- Promotional release poster
- Directed by: Michael Anderson
- Written by: Michael Anderson; Nick Squire;
- Produced by: Chantelle de Carvalho; Nigel Wooll;
- Starring: Andrew-Lee Potts; Jack McMullen; Laura Aikman; Thomas Turgoose; Justin Lee Collins;
- Production company: Sabre Films
- Release date: 22 November 2014 (FilmBath);
- Running time: 90 minutes
- Country: United Kingdom
- Language: English
- Budget: $5 million

= The Hatching =

2014 British comedy horror film

The Hatching is a 2014 British black comedy horror film directed and co-written by Michael Anderson. It stars Andrew-Lee Potts, Jack McMullen, Laura Aikman, Thomas Turgoose and Justin Lee Collins. The film's plot follows Tim (Potts), a man who returns to his hometown in Somerset, England, to find that the locals are being menaced by killer crocodiles.

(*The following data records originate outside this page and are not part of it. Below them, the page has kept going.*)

/-- R244 to R250, R255: activation, once its conditions hold, writes a new record in Trial into the copy that ACT_WORD does not name, switches to it,
and the Trial begins with its deadline; a wait that passes ACT_WAIT_S goes back to STAGED with TIMEOUT. A Trial past its deadline
reverts. A Trial whose conditions are met is confirmed, once every Trial host's pending write is durable: a record out of Trial, and
every shadow of its hosts committed.
R233, R234: START begins a build unless one runs; ABORT marks the running one; at its end PAT_STAT tells the error, the bytes and the operations,
with EV 0x080D for an error: BAD_HEADER where the bundle holds no such item for the target, NO_SPACE where the slot has no STAGED
extents, and 0 with the whole image written. -/
def Obligations.TrialsAndPatches : Prop :=
  (∀ s : State,
     (s.upd.state ≠ .activating ∨ s.fwRuns = false → exec .activation s = .next s) ∧
     (s.upd.state = .activating → s.fwRuns = true → s.setRefused s.upd.bundle = false →
       (syllabusTables s.upd.bundle).all (fun x => (s.withBells s.upd.bundle).ttPlaceable x.2 x.1) = true →
       (s.mayActivate s.upd.bundle = false → exec .activation s = .next s) ∧
       (s.mayActivate s.upd.bundle = true → fwItem s.upd.bundle = none → 1 ≤ (s.newRecord s.upd.bundle).budget →
         ∃ t, exec .activation s = .next t ∧ t.upd.state = .trial ∧ t.upd.actSel = !s.upd.actSel ∧ t.upd.recOf = s.newRecord s.upd.bundle ∧
           t.upd.otherRec = s.upd.recOf ∧ t.upd.recOf.trial = true ∧ t.upd.recOf.actSeq = s.upd.recOf.actSeq + 1 ∧
           t.upd.deadline = some (s.timeBase.toNat + t.upd.recOf.deadlineS * 1000000))) ∧
     (s.upd.state = .activating → (∃ d, s.upd.deadline = some d ∧ d ≤ s.timeBase.toNat) →
       exec .actWaitTimeout s = .next (({ s with upd := { s.upd with state := .staged, outcome := 11, deadline := none } } : State).raise
         0x0807 srcFW (p8 11 ++ p8 s.refusals))) ∧
     (s.upd.state ≠ .activating ∨ s.upd.deadline = none ∨ (∃ d, s.upd.deadline = some d ∧ s.timeBase.toNat < d) →
       exec .actWaitTimeout s = .next s) ∧
     (s.upd.state = .trial → (∃ d, s.upd.deadline = some d ∧ d ≤ s.timeBase.toNat) →
       ∃ t, exec .trialDeadline s = .next t ∧ t.upd.state = .idle ∧ t.upd.lastRevert = 1 ∧ t.upd.outcome = 12 ∧ t.upd.deadline = none) ∧
     (s.upd.state ≠ .trial ∨ s.upd.deadline = none ∨ (∃ d, s.upd.deadline = some d ∧ s.timeBase.toNat < d) →
       exec .trialDeadline s = .next s) ∧
     (s.upd.state ≠ .trial ∨ s.fwRuns = false ∨ s.upd.inForce = none → exec .confirmation s = .next s) ∧
     (∀ r, s.upd.state = .trial → s.fwRuns = true → s.upd.inForce = some r →
       (s.mayConfirm r = false → exec .confirmation s = .next s) ∧
       (s.mayConfirm r = true →
         ((∃ h ∈ hostsIn r.trialHosts, ∃ w, (s.port h).pending = some w ∧ w.held = false) →
           ∃ t, exec .confirmation s = .next t ∧ t = { s with img := t.img, upd := { s.upd with confirming := true } } ∧
             ∀ h, t.imgOf h = { s.imgOf h with releasing := (s.imgOf h).releasing || r.trialHosts.getLsbD h.val }) ∧
         ((∀ h ∈ hostsIn r.trialHosts, ∀ w, (s.port h).pending = some w → w.held = true) →
           ∃ t, exec .confirmation s = .next t ∧ t.upd.state = .idle ∧ t.upd.outcome = 1 ∧ t.upd.bundle = [] ∧
             t.upd.recOf.trial = false ∧ t.upd.recOf.actSeq = r.actSeq + 1 ∧ t.upd.recOf.sylSeq = r.sylSeq ∧
             t.upd.recOf.confirmWseq = s.plc.wseq ∧ t.upd.actSel = !s.upd.actSel ∧
             (∀ h ∈ hostsIn r.trialHosts, ∀ x ∈ t.plc.shadows, x.host = h.val → x.committed = true) ∧
             ((∀ k, (s.slot k).revWord = 0) → ∀ h ∈ hostsIn r.trialHosts,
               (t.imgOf h).state = .running ∧ t.sides h = levels .running ∧ (t.imgOf h).releasing = false) ∧
             s.lastEvent t 0x080A srcFW (p32 r.sylSeq.toNat ++ p64 s.plc.wseq.toNat))))) ∧
  (∀ s : State,
     (s.upd.pat.busy = true → exec .patStart s = .next s ∧
       exec .patAbort s = .next { s with upd := { s.upd with pat := { s.upd.pat with abort := true } } }) ∧
     (s.upd.pat.busy = false → exec .patAbort s = .next s ∧ (∀ n e, exec (.patDone n e) s = .next s) ∧
       exec .patStart s = .next { s with upd := { s.upd with pat := { s.upd.pat with
         busy := true, done := false, err := 0, out := 0, ops := 0, abort := false } } }) ∧
     (∀ (n : Nat) (e : Bool), s.upd.pat.busy = true →
       ((itemsOf s.upd.bundle)[s.upd.pat.item.toNat]? = none →
         exec (.patDone n e) s = .next (({ s with upd := { s.upd with pat := { s.upd.pat with
           busy := false, done := true, err := 1, out := 0, ops := 0, errPos := 0, abort := false } } } : State).raise 0x080D srcPAT
             (p8 s.upd.pat.host.toNat ++ p8 s.upd.pat.item.toNat ++ p8 1 ++ p32 0))) ∧
       (∀ (i : Item) (h : Host24) (k : Fin 3) (b : Built), (itemsOf s.upd.bundle)[s.upd.pat.item.toNat]? = some i →
         s.upd.pat.host.toNat = h.val → s.upd.pat.slot.toNat = k.val → i.isImage = true → i.names h.val = true →
         s.buildHost i (i.payload s.upd.bundle) h = b →
         (s.runPlaced h (s.slotFirst h k) (16 * envBlocks (payloadEnv (i.payload s.upd.bundle))) = false →
           ∃ t, exec (.patDone n e) s = .next t ∧ t.upd.pat.busy = false ∧ t.upd.pat.done = true ∧ t.upd.pat.err = 9 ∧ t.upd.pat.out = 0 ∧
             t.plc = s.plc) ∧
         (s.runPlaced h (s.slotFirst h k) (16 * envBlocks (payloadEnv (i.payload s.upd.bundle))) = true →
           (s.extents h).all (fun x => !overlaps x.vbase x.pages (s.slotFirst h k) (16 * envBlocks (payloadEnv (i.payload s.upd.bundle))) ||
             x.staged) = true →
           b.err = 0 → s.upd.pat.abort = false → e = false →
           ∃ t, exec (.patDone n e) s = .next t ∧ t.upd.pat = { s.upd.pat with
               busy := false, done := true, err := 0, out := BitVec.ofNat 64 b.out.length, ops := BitVec.ofNat 32 b.ops, abort := false } ∧
             t.plc = (s.writeImage h (s.slotFirst h k) (envBlocks (payloadEnv (i.payload s.upd.bundle))) b.out).plc ∧
             t = { s with upd := t.upd, plc := t.plc, free := t.free, ports := t.ports, chans := t.chans }))))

The Hatching premiered at the Bath Film Festival in November 2014.

==Cast==
- Andrew-Lee Potts as Tim
- Thomas Turgoose as Caesar
- Laura Aikman as Lucy
- Jack McMullen as Russell
- Georgia Henshaw as Britney
- Danny Kirrane as Lardy
- Muzz Khan as Baghi
- Justin Lee Collins as Uncle Stan
- Deborah Rosan as Cheryl Coal
- Stevie Alexandria Maxwell as Villager
- Abigail Hamilton as Miss Dunstan
- Hazel Atherton as Mrs. Wembridge

==Production==
Filming took place in November and December 2013 in West Pennard. Around 60 to 70 Somerset residents volunteered to be background extras, playing such roles as villagers and pub patrons.

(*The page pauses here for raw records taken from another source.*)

@[simp] theorem State.modPort_keeps_ttOf (s : State) (h : Host24) (f : Port → Port) (k : Host24) : (s.modPort h f).ttOf k = s.ttOf k := rfl
@[simp] theorem State.modPort_keeps_imgOf (s : State) (h : Host24) (f : Port → Port) (k : Host24) : (s.modPort h f).imgOf k = s.imgOf k := rfl
@[simp] theorem State.modPort_keeps_chan (s : State) (h : Host24) (f : Port → Port) (k : Chan) : (s.modPort h f).chan k = s.chan k := rfl
@[simp] theorem State.modTt_keeps_port (s : State) (h : Host24) (f : TtHost → TtHost) (k : Host24) : (s.modTt h f).port k = s.port k := rfl
@[simp] theorem State.modTt_keeps_imgOf (s : State) (h : Host24) (f : TtHost → TtHost) (k : Host24) : (s.modTt h f).imgOf k = s.imgOf k := rfl
@[simp] theorem State.modTt_keeps_chan (s : State) (h : Host24) (f : TtHost → TtHost) (k : Chan) : (s.modTt h f).chan k = s.chan k := rfl
@[simp] theorem State.modImg_keeps_port (s : State) (h : Host24) (f : HostImg → HostImg) (k : Host24) : (s.modImg h f).port k = s.port k := rfl
@[simp] theorem State.modImg_keeps_ttOf (s : State) (h : Host24) (f : HostImg → HostImg) (k : Host24) : (s.modImg h f).ttOf k = s.ttOf k := rfl
@[simp] theorem State.modImg_keeps_chan (s : State) (h : Host24) (f : HostImg → HostImg) (k : Chan) : (s.modImg h f).chan k = s.chan k := rfl
@[simp] theorem State.modChan_keeps_port (s : State) (c : Chan) (f : Channel → Channel) (k : Host24) : (s.modChan c f).port k = s.port k := rfl
@[simp] theorem State.modChan_keeps_ttOf (s : State) (c : Chan) (f : Channel → Channel) (k : Host24) : (s.modChan c f).ttOf k = s.ttOf k := rfl
@[simp] theorem State.modChan_keeps_imgOf (s : State) (c : Chan) (f : Channel → Channel) (k : Host24) : (s.modChan c f).imgOf k = s.imgOf k := rfl
@[simp] theorem State.modPlc_keeps_port (s : State) (f : Placement → Placement) (k : Host24) : (s.modPlc f).port k = s.port k := rfl
@[simp] theorem State.modPlc_keeps_ttOf (s : State) (f : Placement → Placement) (k : Host24) : (s.modPlc f).ttOf k = s.ttOf k := rfl
@[simp] theorem State.modPlc_keeps_imgOf (s : State) (f : Placement → Placement) (k : Host24) : (s.modPlc f).imgOf k = s.imgOf k := rfl
@[simp] theorem State.modPlc_keeps_chan (s : State) (f : Placement → Placement) (k : Chan) : (s.modPlc f).chan k = s.chan k := rfl
@[simp] theorem State.modEvl_keeps_port (s : State) (f : Evl → Evl) (k : Host24) : (s.modEvl f).port k = s.port k := rfl
@[simp] theorem State.modEvl_keeps_ttOf (s : State) (f : Evl → Evl) (k : Host24) : (s.modEvl f).ttOf k = s.ttOf k := rfl
@[simp] theorem State.modEvl_keeps_imgOf (s : State) (f : Evl → Evl) (k : Host24) : (s.modEvl f).imgOf k = s.imgOf k := rfl
@[simp] theorem State.modEvl_keeps_chan (s : State) (f : Evl → Evl) (k : Chan) : (s.modEvl f).chan k = s.chan k := rfl
@[simp] theorem State.raise_port (s : State) (code source : Nat) (p : Bytes) (k : Host24) : (s.raise code source p).port k = s.port k := rfl
@[simp] theorem State.raiseIf_port (s : State) (b : Bool) (code source : Nat) (p : Bytes) (k : Host24) : (s.raiseIf b code source p).port k = s.port k := by cases b <;> rfl
@[simp] theorem State.raise_ttOf (s : State) (code source : Nat) (p : Bytes) (k : Host24) : (s.raise code source p).ttOf k = s.ttOf k := rfl
@[simp] theorem State.raiseIf_ttOf (s : State) (b : Bool) (code source : Nat) (p : Bytes) (k : Host24) : (s.raiseIf b code source p).ttOf k = s.ttOf k := by cases b <;> rfl
@[simp] theorem State.raise_imgOf (s : State) (code source : Nat) (p : Bytes) (k : Host24) : (s.raise code source p).imgOf k = s.imgOf k := rfl
@[simp] theorem State.raiseIf_imgOf (s : State) (b : Bool) (code source : Nat) (p : Bytes) (k : Host24) : (s.raiseIf b code source p).imgOf k = s.imgOf k := by cases b <;> rfl
@[simp] theorem State.raise_chan (s : State) (code source : Nat) (p : Bytes) (k : Chan) : (s.raise code source p).chan k = s.chan k := rfl
@[simp] theorem State.raiseIf_chan (s : State) (b : Bool) (code source : Nat) (p : Bytes) (k : Chan) : (s.raiseIf b code source p).chan k = s.chan k := by cases b <;> rfl

@[simp] theorem State.modPort_modPort (s : State) (h : Host24) (f g : Port → Port) : (s.modPort h f).modPort h g = s.modPort h (fun x => g (f x)) := by
  simp [State.modPort]

end Sys2Proof.Machine
end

During production, a crocodile was reported as being sighted in central Bristol, leading members of the public to contact the film's production team, concerned that one of the crocodiles used during filming may have escaped. The animal trainer for the film, Aria Das Neves, stated that, "While we can confirm we did film with live crocodiles I have contacted the relevant holding zoos and they confirm that all our crocodiles are accounted for."

==Release==
The Hatching premiered at the Bath Film Festival in Bath, Somerset, on 22 November 2014. A trailer for the film was later released in April 2015.

==Home media==
The Hatching was released on DVD in 2016.